For quantum gates that work on two qubits, an interaction between the qubits in question is required. In the case of spin qubits, this can be done through the exchange interaction, among other things . Atoms in an ion trap could exchange photons.

Since gates with more than two inputs are theoretically conceivable, but are much more complex to implement due to the multiple-particle effects required for them, proposals for quantum computers are usually limited to 1 and 2-qubit gates. It is enough to have a universal set of gates with these gates.

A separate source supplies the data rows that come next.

-- ==== Sys2Proof/Machine/Afe.lean ====
section
/-! DEFINITION. The analog front end: sequencers, conversions, filters, accumulators, overrange and taint, comparators
(11_analog_front_end.md). -/

namespace Sys2Proof.Machine

def seq (s : State) (q : Nat) : Seq := tget {} s.afe.seqs q
def setSeq (s : State) (q : Nat) (v : Seq) : State := { s with afe := { s.afe with seqs := tset {} s.afe.seqs q v } }
def chan (s : State) (c : Nat) : Chan := tget {} s.afe.chans c
def setChan (s : State) (c : Nat) (v : Chan) : State := { s with afe := { s.afe with chans := tset {} s.afe.chans c v } }
def cmpr (s : State) (k : Nat) : Cmp := tget {} s.afe.cmps k
def setCmp (s : State) (k : Nat) (v : Cmp) : State := { s with afe := { s.afe with cmps := tset {} s.afe.cmps k v } }

/-- Entry `i` of sequencer `q`'s table (R335). -/
def entWord (s : State) (q i : Nat) : U32 := rg s (rAFE_SEQ_ENT q i)
def entLast (s : State) (q i : Nat) : Bool := bit (entWord s q i) 31 || decide (63 ≤ i)

/-- The entries of a pass (R336). -/
def passEntries (s : State) (q : Nat) : List Nat :=
  let es := List.range 64
  es.take ((es.takeWhile (fun i => !entLast s q i)).length + 1)

/-- T_TAB: the length of a pass in slots (R336). -/
def tTab (s : State) (q : Nat) : Nat :=
  (passEntries s q).foldl (fun a i => a + fld (entWord s q i) 15 8 + fld (entWord s q i) 7 4 + 1) 0

/-- START_SRC (R337): 4 to 7 are taken as 0. -/
def startSrc (s : State) (q : Nat) : Nat :=
  let v := fld (rg s (rAFE_SEQ_CFG q)) 6 4
  if v < 4 then v else 0

/-- Begin a pass at a slot: entry 0 runs its DELAY from there (R338). -/
def passStart (s : State) (q slot : Nat) (v : Seq) : Seq :=
  { v with run := true, entry := 0, rep := 0, slot := slot + fld (entWord s q 0) 15 8 }

/-- A start event ignored: counted (R339). -/
def startIgnored (q : Nat) (s : State) : State := setEvt (count s (rAFE_SEQ_IGN q)) rAFE_EVT (bitv 1)

/-- A start event of sequencer `q` (R337 to R340). -/
def startEvent (q : Nat) (s : State) : State :=
  let v := seq s q
  let sx := (now s + 15) / 16
  if v.mode = 0 then s
  else if !v.run then setSeq s q (passStart s q sx v)
  else if v.mode = 3 && v.pend.isNone then setSeq s q { v with pend := some sx }
  else startIgnored q s

/-- Start events of every sequencer with a start source. -/
def startEvents (src : Nat) (s : State) : State :=
  (List.range 4).foldl (fun s q => if startSrc s q = src then startEvent q s else s) s

/-- A write of AFE_SEQ_CTL: GO is a start event for START_SRC 0, ignored after set-up (R337, R341). -/
def seqGo (v : U32) (s : State) : State :=
  if !windowOpen s then s
  else (List.range 4).foldl (fun s q => if bit v q && startSrc s q == 0 then startEvent q s else s) s

def execAfeSeqGo (bus : Bus) (v : U32) (s : State) : Host.Outcome State Fault Refusal :=
  guardWrite s bus rAFE_SEQ_CTL v (seqGo v)

/-! ### Filter and calibration (R343 to R348) -/

/-- N and D of a channel (R355). -/
def sincN (s : State) (c : Nat) : Nat := let n := fld (rg s (rAFE_CH_CFG c)) 2 0; if n = 0 then 1 else min n 4
def sincD (s : State) (c : Nat) : Nat := max 4 (min 256 (fld (rg s (rAFE_CH_CFG c)) 16 8))
def accMode (s : State) (c : Nat) : Nat := let m := fld (rg s (rAFE_CH_CFG c)) 18 17; if m = 3 then 0 else m
def mmFilt (s : State) (c : Nat) : Bool := bit (rg s (rAFE_CH_CFG c)) 19

/-- Moving sums of `d` successive elements, newest first, zeros before the start. -/
def movSums (d : Nat) : List Int → List Int
  | [] => []
  | x :: xs => ((x :: xs).take d).foldl (· + ·) 0 :: movSums d xs

/-- The moving sums taken `n` times. -/
def sincSums (d : Nat) : Nat → List Int → List Int
  | 0, xs => xs
  | n + 1, xs => sincSums d n (movSums d xs)

/-- The sliding output times D^N (R343). -/
def sliding (n d : Nat) (hist : List Int) : Int := (sincSums d n hist).headD 0

/-- binary32 as binary64. -/
def widen (x : U32) : Nat := fPack fmt64 (fUnpack fmt32 x.toNat)
/-- binary64 rounded to binary32. -/
def narrow (x : Nat) : U32 := u32 (fPack fmt32 (fUnpack fmt64 x))

/-- The calibration of R348 on the value `num / den` in codes: formed in binary64 and rounded once.
[DEDUCED: notes/assumptions/45] -/
def calibrate (gain offset : U32) (num : Int) (den : Nat) : U32 :=
  narrow (fDiv fmt64 (fMul fmt64 (widen gain) (fAdd fmt64 (fOfRat fmt64 num den) (widen offset))) (fOfDy fmt64 32768 0))

/-- The calibration of channel `c` in force. [DEDUCED: notes/assumptions/45] -/
def chanCal (s : State) (c : Nat) (num : Int) (den : Nat) : U32 :=
  calibrate (rg s (rAFE_CH_GAIN c)) (rg s (rAFE_CH_OFFSET c)) num den

/-! ### Conversions (R332, R333, R345, R350, R351) -/

/-- The code of an input given in 1/256 LSB, rounded half away from zero and clamped, and whether it overranges (R333).
[DEDUCED: notes/assumptions/45] -/
def afeCode (x : Int) : Int × Bool :=
  let r : Int := if 0 ≤ x then (x + 128).tdiv 256 else -((128 - x).tdiv 256)
  (clampI (-32768) 32767 r, decide (32767 * 256 + 128 < x) || decide (x < -32768 * 256 - 128))

/-- What a conversion gives besides the channel's state: the decimated output completed, if any. -/
def convChan (s : State) (c : Nat) (code : Int) (overr tainted discard : Bool) (v : Chan) : Chan × Option U32 :=
  let n := sincN s c; let d := sincD s c
  let v := { v with ovr := v.ovr || overr, taint := v.taint || tainted, excl := v.excl + b2n tainted }
  if discard then (v, none)
  else
    let input := if tainted then v.hist.headD 0 else code
    let hist := (input :: v.hist).take (n * (d - 1) + 1)
    let cnt := v.n + 1
    let settled := decide (n * d ≤ cnt)
    let out := sliding n d hist
    let decim := decide (cnt % d = 0)
    let decV : Option U32 := if decim then some (if settled then chanCal s c out (d ^ n) else 0) else none
    let v := { v with n := cnt, hist := hist, dec := decV.getD v.dec }
    let mode := accMode s c
    let v :=
      if tainted then v
      else
        let v := match mode with
          | 1 => if decim && settled then { v with sum := v.sum + out, k := v.k + 1 } else v
          | 2 => if settled then { v with last := some out } else v
          | _ => { v with sum := v.sum + code, k := v.k + 1 }
        let track : Option Int := if mmFilt s c then (if settled then some out else none) else some code
        match track with
        | none => v
        | some t => { v with lo := some (min t (v.lo.getD t)), hi := some (max t (v.hi.getD t)) }
    (v, if settled then decV else none)

/-- After a conversion: the next slot, the next entry, or the wrap (R336, R340, R341); the flag says that the table
wrapped and the number counts the idle slots a realignment inserts. -/
def seqNext (s : State) (q : Nat) (v : Seq) : Seq × Bool × Nat :=
  let w := entWord s q v.entry
  let next := v.slot + 1
  if v.rep < fld w 7 4 then ({ v with rep := v.rep + 1, slot := next }, false, 0)
  else
    let v := match v.newMode with
      | some m => { v with mode := m, newMode := none }
      | none => v
    if v.mode = 0 then ({ v with run := false, pend := none, entry := 0, rep := 0 }, false, 0)
    else if entLast s q v.entry then
      match v.mode, v.pend with
      | 2, _ => ({ v with run := false, pend := none, entry := 0, rep := 0 }, true, 0)
      | 3, some sx =>
        let t := max 1 (tTab s q)
        let m := if sx < next then (next - sx + t - 1) / t else 0
        let start := sx + m * t
        (passStart s q start { v with pend := none }, true, start - next)
      | _, _ => (passStart s q next v, true, 0)
    else
      let e := v.entry + 1
      ({ v with entry := e, rep := 0, slot := next + fld (entWord s q e) 15 8 }, false, 0)

/-- A conversion of sequencer `q` ends: the state after it and the channel's completed output. `x` is the input in 1/256
LSB, `ecc` says that AFE memory met an uncorrectable error. -/
def conversion (q : Nat) (x : Int) (ecc : Bool) (s : State) : State × Option (Nat × U32) :=
  let v := seq s q
  if !v.run then (s, none)
  else
    let w := entWord s q v.entry
    let c := 8 * q + fld w 2 0
    let (code, overr) := afeCode x
    let tainted := match v.taint with | some t => decide (v.slot ≤ t) | none => false
    let s := advanceTo s (16 * (v.slot + 1))
    let (ch, dec) := convChan s c code overr tainted (bit w 16) (chan s c)
    let s := setChan s c ch
    let v := if overr then { v with taint := some (v.slot + 2) } else v
    let (v, wrapped, gap) := seqNext s q v
    let s := setSeq s q v
    let s := if 0 < gap then setEvt (count s (rAFE_SEQ_GAP q) gap) rAFE_EVT (bitv 2) else s
    let s := if overr then
        report (setEvt (setEvt s rAFE_EVT (bitv 0)) rAFE_OVR (bitv c)) (srcBlk 10 (8 + c)) 0x0280 else s
    let s := if ecc then report (setEvt s rAFE_EVT (bitv 5)) (srcBlk 10 q) 0x0281 else s
    let s := if wrapped then intEdge s (200 + q) else s
    (s, dec.map (fun d => (c, d)))

/-! ### The period latch (R347, R349) -/

/-- The latched points of a channel at boundary `m`, and the channel with its accumulator reset. -/
def latchChan (s : State) (m c : Nat) (v : Chan) : Chan :=
  let n := sincN s c; let d := sincD s c
  let den := d ^ n
  let mode := accMode s c
  let mmDen := if mmFilt s c then den else 1
  let mean : Option (Int × Nat) := match mode with
    | 2 => v.last.map (fun o => (o, den))
    | 1 => if v.k = 0 then none else some (v.sum, v.k * den)
    | _ => if v.k = 0 then none else some (v.sum, v.k)
  let flags := pack [(0, b2n v.ovr), (1, b2n v.taint), (16, min v.excl 0xFFFF)]
  let lat : AfeIn := match mean with
    | none => { valid := false, last := v.lat.last }
    | some (a, b) =>
      let ext (o : Option Int) : U32 := match o with | some t => chanCal s c t mmDen | none => chanCal s c a b
      { mean := chanCal s c a b, lo := ext v.lo, hi := ext v.hi, valid := true, last := some m }
  { v with sum := 0, k := 0, last := none, lo := none, hi := none, ovr := false, taint := false, excl := 0,
           lat := lat, latFlags := flags }

/-- Every channel latches and its accumulator starts afresh (R347). -/
def afeLatch (m : Nat) (s : State) : State :=
  { s with afe := { s.afe with chans := tmodAll {} s.afe.chans (List.range 32) (latchChan s m) } }

/-! ### Register writes (R341, R344) -/

/-- A write of AFE_SEQq_CFG: MODE waits for the end of the entry in progress; leaving OFF starts the filters of the bank
from zero state (R341, R344). -/
def seqModeWrite (q : Nat) (w : U32) (s : State) : State :=
  let v := { seq s q with tabOn := true }
  let m := fld w 1 0
  let s := plainWrite (rAFE_SEQ_CFG q) w s
  if v.run then setSeq s q { v with newMode := some m }
  else
    let s := if v.mode = 0 ∧ m ≠ 0 then
        { s with afe := { s.afe with chans := tmodAll {} s.afe.chans ((List.range 8).map (· + 8 * q))
                                                (fun _ x => { x with n := 0, hist := [], dec := 0 }) } } else s
    setSeq s q { v with mode := m, newMode := none }

def execAfeSeqModeWrite (bus : Bus) (q : Fin 4) (w : U32) (s : State) : Host.Outcome State Fault Refusal :=
  guardWrite s bus (rAFE_SEQ_CFG q) w (seqModeWrite q w)

/-- A write of a table entry: ignored while MODE is not OFF (R341). -/
def entWrite (q i : Nat) (w : U32) (s : State) : State :=
  if (seq s q).mode ≠ 0 then setEvt s rAFE_EVT (bitv 4)
  else plainWrite (rAFE_SEQ_ENT q i) w (setSeq s q { seq s q with tabOn := true })

/-- A write of AFE_CHc_CFG restarts the filter from zero state (R344). -/
def chCfgWrite (c : Nat) (w : U32) (s : State) : State :=
  let s := plainWrite (rAFE_CH_CFG c) w s
  setChan s c { chan s c with n := 0, hist := [], dec := 0, sum := 0, k := 0, last := none, lo := none, hi := none }

def execAfeChCfgWrite (bus : Bus) (c : Fin 32) (w : U32) (s : State) : Host.Outcome State Fault Refusal :=
  guardWrite s bus (rAFE_CH_CFG c) w (chCfgWrite c w)

/-! ### Comparators (R342) -/

/-- The AFE's part of a crossing of comparator `k`: counted, an interrupt source, and a start event. -/
def cmpCross (k : Nat) (s : State) : State :=
  let s := setCmp s k { out := true, spent := true }
  let s := setEvt (count s (rAFE_CMP_CNT k)) rAFE_EVT (bitv 3)
  let s := (List.range 4).foldl
    (fun s q => if startSrc s q == 3 && fld (rg s (rAFE_SEQ_CFG q)) 10 8 == k then startEvent q s else s) s
  intEdge s (192 + k)

/-- Can comparator `k` cross: enabled and re-armed. -/
def cmpArmed (s : State) (k : Nat) : Bool := bit (rg s (rAFE_CMP_CFG k)) 20 && !(cmpr s k).spent

/-- The AFE registers that show structured state (R354, R355). T_TAB reads its reset value until the table or the mode is written (R14).
[DEDUCED: notes/assumptions/4] -/
def afeRead (s : State) (off : Nat) : Option U32 :=
  if off = rAFE_STAT then
    some (pack [(0, bitsOf 4 (fun q => (seq s q).run)), (4, bitsOf 8 (fun k => (cmpr s k).out))])
  else if 0x00A00010 ≤ off ∧ off < 0x00A00090 ∧ off % 0x20 = 0x14 then
    let q := (off - 0x00A00010) / 0x20
    let v := seq s q
    some (pack [(0, b2n v.run), (1, b2n v.pend.isSome), (8, v.entry), (16, if v.tabOn then min (tTab s q) 511 else 0)])
  else if 0x00A00800 ≤ off ∧ off < 0x00A00880 ∧ off % 0x10 = 4 then
    let k := (off - 0x00A00800) / 0x10
    some (pack [(0, b2n (cmpr s k).out), (1, b2n (cmpArmed s k))])
  else if 0x00A01000 ≤ off ∧ off < 0x00A01200 ∧ off % 0x10 = 0xC then some (chan s ((off - 0x00A01000) / 0x10)).dec
  else none

end Sys2Proof.Machine
end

see also: List of quantum gates , Optimal Quantum Circuits for General Two-Qubit Gates

effect

Quantum gates with a single input are able to change a single qubit. This qubit can only represent either logic 1 or logic 0. So that alone is not an advantage compared to the previous electronic gates . However, the phase position is an indicator of how likely the respective states are. One speaks here of the fact that the two states and are superimposed and that the qubit is in superposition . For example, with a phase shift of 90 °, 50% of the measured values are logical 1 and the other 50% of the measured values are logical 0. An arithmetic operation on such a qubit is therefore applied to the state and the state at the same time. ${\ displaystyle \ left | 0 \ right \ rangle}$ ${\ displaystyle \ left | 1 \ right \ rangle}$ ${\ displaystyle \ left | 0 \ right \ rangle}$ ${\ displaystyle \ left | 1 \ right \ rangle}$

The disadvantage is that, due to the collapse of the wave function, only a single possible result is returned during a measurement . A usable result is therefore usually only possible by repeating the arithmetic operation several times and a subsequent statistical evaluation of the measurement results. However, if you are calculating with several qubits at the same time, you can sometimes use a trick, for example the quantum Fourier transform , to get useful results with just one calculation.

Web links

List of simulators

Individual evidence

↑ Farrokh Vatan, Colin Williams: Optimal Quantum Circuits for General Two-Qubit Gates ( English , PDF) arxiv.org. January. Retrieved September 24, 2019.

[1] Farrokh Vatan, Colin Williams: Optimal Quantum Circuits for General Two-Qubit Gates ( English , PDF) arxiv.org. January. Retrieved September 24, 2019.